教え1 他人に倣うな
小さいころに父がよく言っていた言葉が、40歳を過ぎた今になって心に響いています。その一つに「他人に倣うな」という教えがあります。
僕が小学校2、3年のころだったと思います。父が「今日、何ば習ってきたか」と聞くので、僕は「分数の割り算を習ったばい。ひっくり返して掛けるとよ」と喜々として答えたのです。
父は「おおそうか、それはよかったな」と。ですが、こう続けたのです。「ばってん、泰蔵ね。学校の先生は、時々うそを教えるぞ。先生の言うこと聞くなよ」と。
これには子供なりに、「ええー」とショックを受けました。「何でそんなこと言うとよ。学校の先生、結構いいこと言うばい」と僕が先生をフォローしたほどです。「父は変なことを言うなあ」と幼心に強く印象に残ったのです。
ですが、自分が親の世代になってハッとしたのです。要するに、父は「何でもうのみにせずに、常識を疑って自分の頭で考え知恵を絞りなさい」と伝えたかったのです。それを普通に言っても忘れてしまうので、強烈に印象に残るような言い方をしたのでした。
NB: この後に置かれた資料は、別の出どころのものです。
-- ==== Sys2Proof/Syntax.lean ====
section
/-! DEFINITION. The syntax: the instructions (one constructor per row of spec/opcode_table.json), the
ports a word can be written to, the fields of an opcode ROM entry (10_state.md R33), and the
statements of a host program (30_encoding.md R100 to R103). -/

namespace Sys2Proof

/-- The instructions: the 36 command words (R90, R97), the payload word DATA (R93) and the INIT form of
a CTRL write (R95). A constructor holds exactly the fields the instruction uses; the fields it ignores
(R91, R93, R95) are not part of it. -/
inductive Instr where
  /-- 0x01 LF (43_feed_layout.md R200). -/
  | lf
  /-- 0x02 TAB (R201). -/
  | tab
  /-- 0x03 FEED_DOTS n (R202). -/
  | feedDots (n : Byte)
  /-- 0x04 FEED_LINES n (R203). -/
  | feedLines (n : Byte)
  /-- 0x05 ONLINE (45_device_control.md R290). -/
  | online
  /-- 0x06 OFFLINE (R291). -/
  | offline
  /-- 0x07 LINE_SPACING_DEFAULT (R204). -/
  | lineSpacingDefault
  /-- 0x08 LINE_SPACING n (R205). -/
  | lineSpacing (n : Byte)
  /-- 0x09 ALIGN mode (R206). -/
  | align (mode : Byte)
  /-- 0x0A INDENT n (R207). -/
  | indent (n : Byte)
  /-- 0x0B PRINT_MODE bits (44_character_format.md R240). -/
  | printMode (bits : Byte)
  /-- 0x0C ENLARGE bits (R241). -/
  | enlarge (bits : Byte)
  /-- 0x0D BOLD_ON (R242). -/
  | boldOn
  /-- 0x0E BOLD_OFF (R243). -/
  | boldOff
  /-- 0x0F DOUBLE_WIDTH_ON (R244). -/
  | doubleWidthOn
  /-- 0x10 DOUBLE_WIDTH_OFF (R245). -/
  | doubleWidthOff
  /-- 0x11 UPDOWN_ON (R246). -/
  | updownOn
  /-- 0x12 UPDOWN_OFF (R247). -/
  | updownOff
  /-- 0x13 REVERSE_ON (R248). -/
  | reverseOn
  /-- 0x14 REVERSE_OFF (R249). -/
  | reverseOff
  /-- 0x15 UNDERLINE mode (R250). -/
  | underline (mode : Byte)
  /-- 0x16 USER_CHARS_ON (R251). -/
  | userCharsOn
  /-- 0x17 USER_CHARS_OFF (R252). -/
  | userCharsOff
  /-- 0x18 CHARSET cs (R253). -/
  | charset (cs : Byte)
  /-- 0x19 CODE_TABLE ct (R254). -/
  | codeTable (ct : Byte)
  /-- 0x1A PANEL_KEY_ENABLE (R292). -/
  | panelKeyEnable
  /-- 0x1B PANEL_KEY_DISABLE (R293). -/
  | panelKeyDisable
  /-- 0x1C RESET, the printer's reset (R294). -/
  | reset
  /-- 0x1D TRANSMIT_STATUS (R295). -/
  | transmitStatus
  /-- 0x1E AUTO_STATUS_BACK mode (R296). -/
  | autoStatusBack (mode : Byte)
  /-- 0x1F PRINT_SETTINGS dots, heat, interval (R297). -/
  | printSettings (dots heat interval : Byte)
  /-- 0x20 SLEEP n (R298). -/
  | sleep (n : Byte)
  /-- 0x21 DENSITY byte (R299). -/
  | density (level : Byte)
  /-- 0x22 TEST_PAGE (R300). -/
  | testPage
  /-- 0x23 WAKE (R301). -/
  | wake
  /-- 0x24 WRITE_STRING L, the string header (46_string.md R340). -/
  | writeString (len : StrLen)
  /-- DATA b, a string payload word (R341). -/
  | data (b : Byte)
  /-- INIT pin, the CTRL write with bit 8 set (41_init.md R160). -/
  | init (pin : Byte)
deriving DecidableEq, Repr

/-- Where a word is written and how it is read there (R96): a CMD write is a command word while
`phase = IDLE` and a payload word while `phase = STR_WAIT`; a CTRL write is the third format. -/
inductive Port where
  | command
  | payload
  | ctrl
deriving DecidableEq, Repr

/-- Why the decoder gives no instruction for a word. -/
inductive DecodeError where
  /-- A command word with a reserved command code: 0x00 or 0x25 to 0xFF (R98). -/
  | reservedCode (op : Byte)
  /-- A CTRL write with INIT = 0: it sets RX_PIN and is no INIT operation (R165). -/
  | initClear
  /-- The bytes are not the four lanes of one 32-bit access (20_memory.md R62, R63). -/
  | notOneWord
deriving DecidableEq, Repr

/-- The ROM field `vclass` (R33): which validator check gates emission. -/
inductive VClass where
  | none
  | align
  | underline
  | indent
  | heat
deriving DecidableEq, Repr

/-- The ROM field `kind` (R33). -/
inductive Kind where
  | seq
  | wake
  | string
deriving DecidableEq, Repr

/-- One entry of the opcode ROM (R33). `lead` is the spec's field `prefix`. -/
structure RomEntry where
  valid  : Bool
  lead   : List Byte
  nargs  : Nat
  vclass : VClass
  kind   : Kind
deriving DecidableEq, Repr

/-- The five registers of the host window (20_memory.md R61). -/
inductive RegName where
  | cmd
  | ctrl
  | status
  | linecfg
  | strcnt
deriving DecidableEq, Repr

/-- One item of the string operand of `WRITE_STRING "s"` (47_facade.md R362). -/
inductive StrItem where
  /-- A character, sent as its ASCII code if it is printable and refused otherwise. -/
  | char (c : Char)
  /-- `\xNN`, the byte 0xNN. -/
  | escape (b : Byte)
deriving DecidableEq, Repr

/-- The boolean pseudo-instructions of R363. -/
inductive Toggle where
  | bold
  | doubleWidth
  | updown
  | reverse
  | userChars
  | panelKey
  | onlineState
deriving DecidableEq, Repr

/-- The PrintMode flags (R102). -/
inductive PmFlag where
  | reverse
  | updown
  | emphasized
  | doubleHeight
  | doubleWidth
  | deleteLine
deriving DecidableEq, Repr

/-- One statement of a host program: the statements of R100 and the pseudo-instructions of R360 to
R366. Operands are integers as written, since the assembler refuses those that do not fit (R101). -/
inductive Statement where
  /-- `<MNEMONIC>`, `<MNEMONIC> a0` or `PRINT_SETTINGS a0, a1, a2`: the command code and its operands. -/
  | command (op : Byte) (args : List Int)
  /-- `WRITE_STRING_HDR L`. -/
  | writeStringHdr (len : Int)
  /-- `DATA b`. -/
  | data (b : Int)
  /-- `INIT pin`. -/
  | init (pin : Int)
  /-- `SETPIN pin`. -/
  | setPin (pin : Int)
  /-- `CLEAR_FLAGS`. -/
  | clearFlags
  /-- `RAW_CMD w`. -/
  | rawCmd (w : Int)
  /-- `READ <reg>`. -/
  | read (r : RegName)
  /-- `DEFAULT_PRINT_SETTINGS` (R360). -/
  | defaultPrintSettings
  /-- `PREVENT_SLEEP` (R361). -/
  | preventSleep
  /-- `WRITE_STRING "s"` (R362). -/
  | writeString (s : List StrItem)
  /-- `BOLD x` and the other boolean forms (R363). -/
  | toggle (t : Toggle) (x : Int)
  /-- `SET_DENSITY level, breakTime` (R364). -/
  | setDensity (level breakTime : Int)
  /-- `ENLARGE_HW h, w` (R365). -/
  | enlargeHw (h w : Int)
  /-- `PRINT_MODE_FLAGS f1 | f2 | …` (R366). -/
  | printModeFlags (flags : List PmFlag)
deriving DecidableEq, Repr

/-- Why the assembler refuses a line. -/
inductive AsmError where
  /-- An operand does not fit its field (R101, R362 to R365). -/
  | operandRefused
  /-- The mnemonic takes another number of operands. -/
  | operandCount
  /-- No statement of R100 or R103 begins with this word. -/
  | unknownMnemonic
  /-- The line is not of the form of R100. -/
  | badLine
deriving DecidableEq, Repr

end Sys2Proof
end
そもそも今、教育の世界では「21世紀のスキル」として、「4C」という考え方が広まっています。4Cとは、四つの単語の頭文字に由来しており、AIやロボットが進化していく中で、人間に求められる力のことだと考えられています。具体的には次の四つです
1)クリエーティビティー
2)クリティカル・シンキング
3)コミュニケーション
4)コラボレーション
ここで全ては語りませんが、例えば、批判的思考とも訳される「クリティカル・シンキング」というものは、まさに父の教えそのもの。皆が当たり前に言うことを本当かなと疑ってかかる力のことをいいます。